**Data**
-- ==== Sys2Proof/Safety.lean ====
section
/-! DEFINITION. The terms the statements use: when an operation is accepted and what answering, staging and refusing it are; what a bundle
of an engine does; and the conditions that every step keeps. -/

namespace Sys2Proof.Safety

open Sys2Proof.Machine

/-- What a command answers. -/
abbrev Answer := Host.Outcome State Fault Refusal

/-- The command answers this state, once the reactions that faults ask for are carried out (16 R612). -/
def ends (s : State) : Answer := .next (settle s)

/-! ## Operations of the command protocol -/

/-- The request as its operation runs it: with the handle that it will create (04 R181) and the moment of its execution (14 R567). -/
def asRun (r : Req) (s : State) : Req := { r with made := madeFor s r, ran := some (cal s, s.clock.now) }

/-- Whether a forced audio-interrupting change is carried (01 R34, R35). -/
def forcedIn (r : Req) (s : State) : Bool := bit r.flags 3 && interrupting s r && guardedMode s

/-- Whether step 12 of 13 R520 runs an operation, judged once the request has left its queue: no audio-interrupting change without FORCE in
a guarded mode (01 R35), the unit present (00 R4), the mode allowed (13 R525), the length and every field and relation right (13 R733,
R734), and no copy to a partner to be sent (13 R534). On the link control channel the payload of a read fits a frame (13 R547). -/
def accepts (op : Nat) (plan : State → Req → Plan) (r : Req) (s : State) : Bool :=
  let u := dequeue r s
  let q := asRun r u
  let p := plan u q
  r.opcode == op && !(interrupting u r && guardedMode u && !bit r.flags 3) && !absentUnit u r && opMode u r && !wantsMirror u r
    && p.len && (headChecks u q ++ p.checks).all (·.1)
    && !(decide (r.src = .link) && isRead op && decide (1440 < (p.act u).payload.length))

/-- An operation answered at once with OK: its payload and its effect, both from the state in which the request has left its queue. -/
def answered (r : Req) (s : State) (payload : State → List Byte) (effect : State → State) : Answer :=
  let u := dequeue r s
  let q := asRun r u
  ends (finish q OK 0 0 false (forcedIn q u) (payload u) (setForced (forcedIn q u) (effect u)))

/-- Whether the Commit Gate takes the record of an accepted staged operation (02 R71, 18 R672). -/
def stageable (op : Nat) (plan : State → Req → Plan) (r : Req) (s : State) : Bool :=
  let u := dequeue r s
  accepts op plan r s && !u.gate.frozen && gateRoom u (stagedOf u (asRun r u))

/-- An operation staged in the Commit Gate (02 R70, 13 R530): the record with the payload and the choice made for it, and what execution
does beside. One that waits on an Almanac entry is answered with ACCEPTED_PENDING, and says so where a forced change waits (11 R467, 01 R35). -/
def stagedAs (r : Req) (s : State) (payload : State → List Byte) (note : State → List Nat) (effect : State → State) : Answer :=
  let u := dequeue r s
  let q := asRun r u
  let g := { stagedOf u q with mirr := false, forced := forcedIn q u, payload := payload u, note := note u }
  let t := stage g (effect u)
  ends (if g.alm.isSome then finish q ACCEPTED_PENDING 0 0 false (forcedIn q u) [] t else sendAck q OK t)

/-- A staged operation whose whole effect is at its binding. -/
def stagedOnly (r : Req) (s : State) : Answer := stagedAs r s (fun _ => []) (fun _ => []) id

/-- An operation whose answer comes with another command, or whose own effect includes its reply: the state it leaves. -/
def holding (r : Req) (s : State) (effect : Req → State → State) : Answer :=
  let u := dequeue r s
  ends (effect (asRun r u) u)

/-! ## Bundles of an engine -/

/-- Whether engine `e` executes bundle `b` with both slots sound: it runs, the bundle's words are readable, its fields are legal and it lies
in the code image (04 R125, R128, R130, R137). The state is the one with the back edges at its address taken (04 R153). -/
def executes (e : Nat) (b : Bundle) (s : State) : Bool :=
  let u := takeEdges e s
  let g := engAt u e
  engRuns s e && !(b.m.x.fe || b.l.x.fe || (chainD u g.cur).badCode.contains (g.pc / 8)) && bundleOk b
    && decide (g.pc + 8 ≤ (chainD u g.cur).desc.codeBytes)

**Exercise directions**
Output the full listing again, exactly as it stands above.

**Solution to the exercise**
-- ==== Sys2Proof/Safety.lean ====
section
/-! DEFINITION. The terms the statements use: when an operation is accepted and what answering, staging and refusing it are; what a bundle
of an engine does; and the conditions that every step keeps. -/

namespace Sys2Proof.Safety

open Sys2Proof.Machine

/-- What a command answers. -/
abbrev Answer := Host.Outcome State Fault Refusal

/-- The command answers this state, once the reactions that faults ask for are carried out (16 R612). -/
def ends (s : State) : Answer := .next (settle s)

/-! ## Operations of the command protocol -/

/-- The request as its operation runs it: with the handle that it will create (04 R181) and the moment of its execution (14 R567). -/
def asRun (r : Req) (s : State) : Req := { r with made := madeFor s r, ran := some (cal s, s.clock.now) }

/-- Whether a forced audio-interrupting change is carried (01 R34, R35). -/
def forcedIn (r : Req) (s : State) : Bool := bit r.flags 3 && interrupting s r && guardedMode s

/-- Whether step 12 of 13 R520 runs an operation, judged once the request has left its queue: no audio-interrupting change without FORCE in
a guarded mode (01 R35), the unit present (00 R4), the mode allowed (13 R525), the length and every field and relation right (13 R733,
R734), and no copy to a partner to be sent (13 R534). On the link control channel the payload of a read fits a frame (13 R547). -/
def accepts (op : Nat) (plan : State → Req → Plan) (r : Req) (s : State) : Bool :=
  let u := dequeue r s
  let q := asRun r u
  let p := plan u q
  r.opcode == op && !(interrupting u r && guardedMode u && !bit r.flags 3) && !absentUnit u r && opMode u r && !wantsMirror u r
    && p.len && (headChecks u q ++ p.checks).all (·.1)
    && !(decide (r.src = .link) && isRead op && decide (1440 < (p.act u).payload.length))

/-- An operation answered at once with OK: its payload and its effect, both from the state in which the request has left its queue. -/
def answered (r : Req) (s : State) (payload : State → List Byte) (effect : State → State) : Answer :=
  let u := dequeue r s
  let q := asRun r u
  ends (finish q OK 0 0 false (forcedIn q u) (payload u) (setForced (forcedIn q u) (effect u)))

/-- Whether the Commit Gate takes the record of an accepted staged operation (02 R71, 18 R672). -/
def stageable (op : Nat) (plan : State → Req → Plan) (r : Req) (s : State) : Bool :=
  let u := dequeue r s
  accepts op plan r s && !u.gate.frozen && gateRoom u (stagedOf u (asRun r u))

/-- An operation staged in the Commit Gate (02 R70, 13 R530): the record with the payload and the choice made for it, and what execution
does beside. One that waits on an Almanac entry is answered with ACCEPTED_PENDING, and says so where a forced change waits (11 R467, 01 R35). -/
def stagedAs (r : Req) (s : State) (payload : State → List Byte) (note : State → List Nat) (effect : State → State) : Answer :=
  let u := dequeue r s
  let q := asRun r u
  let g := { stagedOf u q with mirr := false, forced := forcedIn q u, payload := payload u, note := note u }
  let t := stage g (effect u)
  ends (if g.alm.isSome then finish q ACCEPTED_PENDING 0 0 false (forcedIn q u) [] t else sendAck q OK t)

/-- A staged operation whose whole effect is at its binding. -/
def stagedOnly (r : Req) (s : State) : Answer := stagedAs r s (fun _ => []) (fun _ => []) id

/-- An operation whose answer comes with another command, or whose own effect includes its reply: the state it leaves. -/
def holding (r : Req) (s : State) (effect : Req → State → State) : Answer :=
  let u := dequeue r s
  ends (effect (asRun r u) u)

/-! ## Bundles of an engine -/

/-- Whether engine `e` executes bundle `b` with both slots sound: it runs, the bundle's words are readable, its fields are legal and it lies
in the code image (04 R125, R128, R130, R137). The state is the one with the back edges at its address taken (04 R153). -/
def executes (e : Nat) (b : Bundle) (s : State) : Bool :=
  let u := takeEdges e s
  let g := engAt u e
  engRuns s e && !(b.m.x.fe || b.l.x.fe || (chainD u g.cur).badCode.contains (g.pc / 8)) && bundleOk b
    && decide (g.pc + 8 ≤ (chainD u g.cur).desc.codeBytes)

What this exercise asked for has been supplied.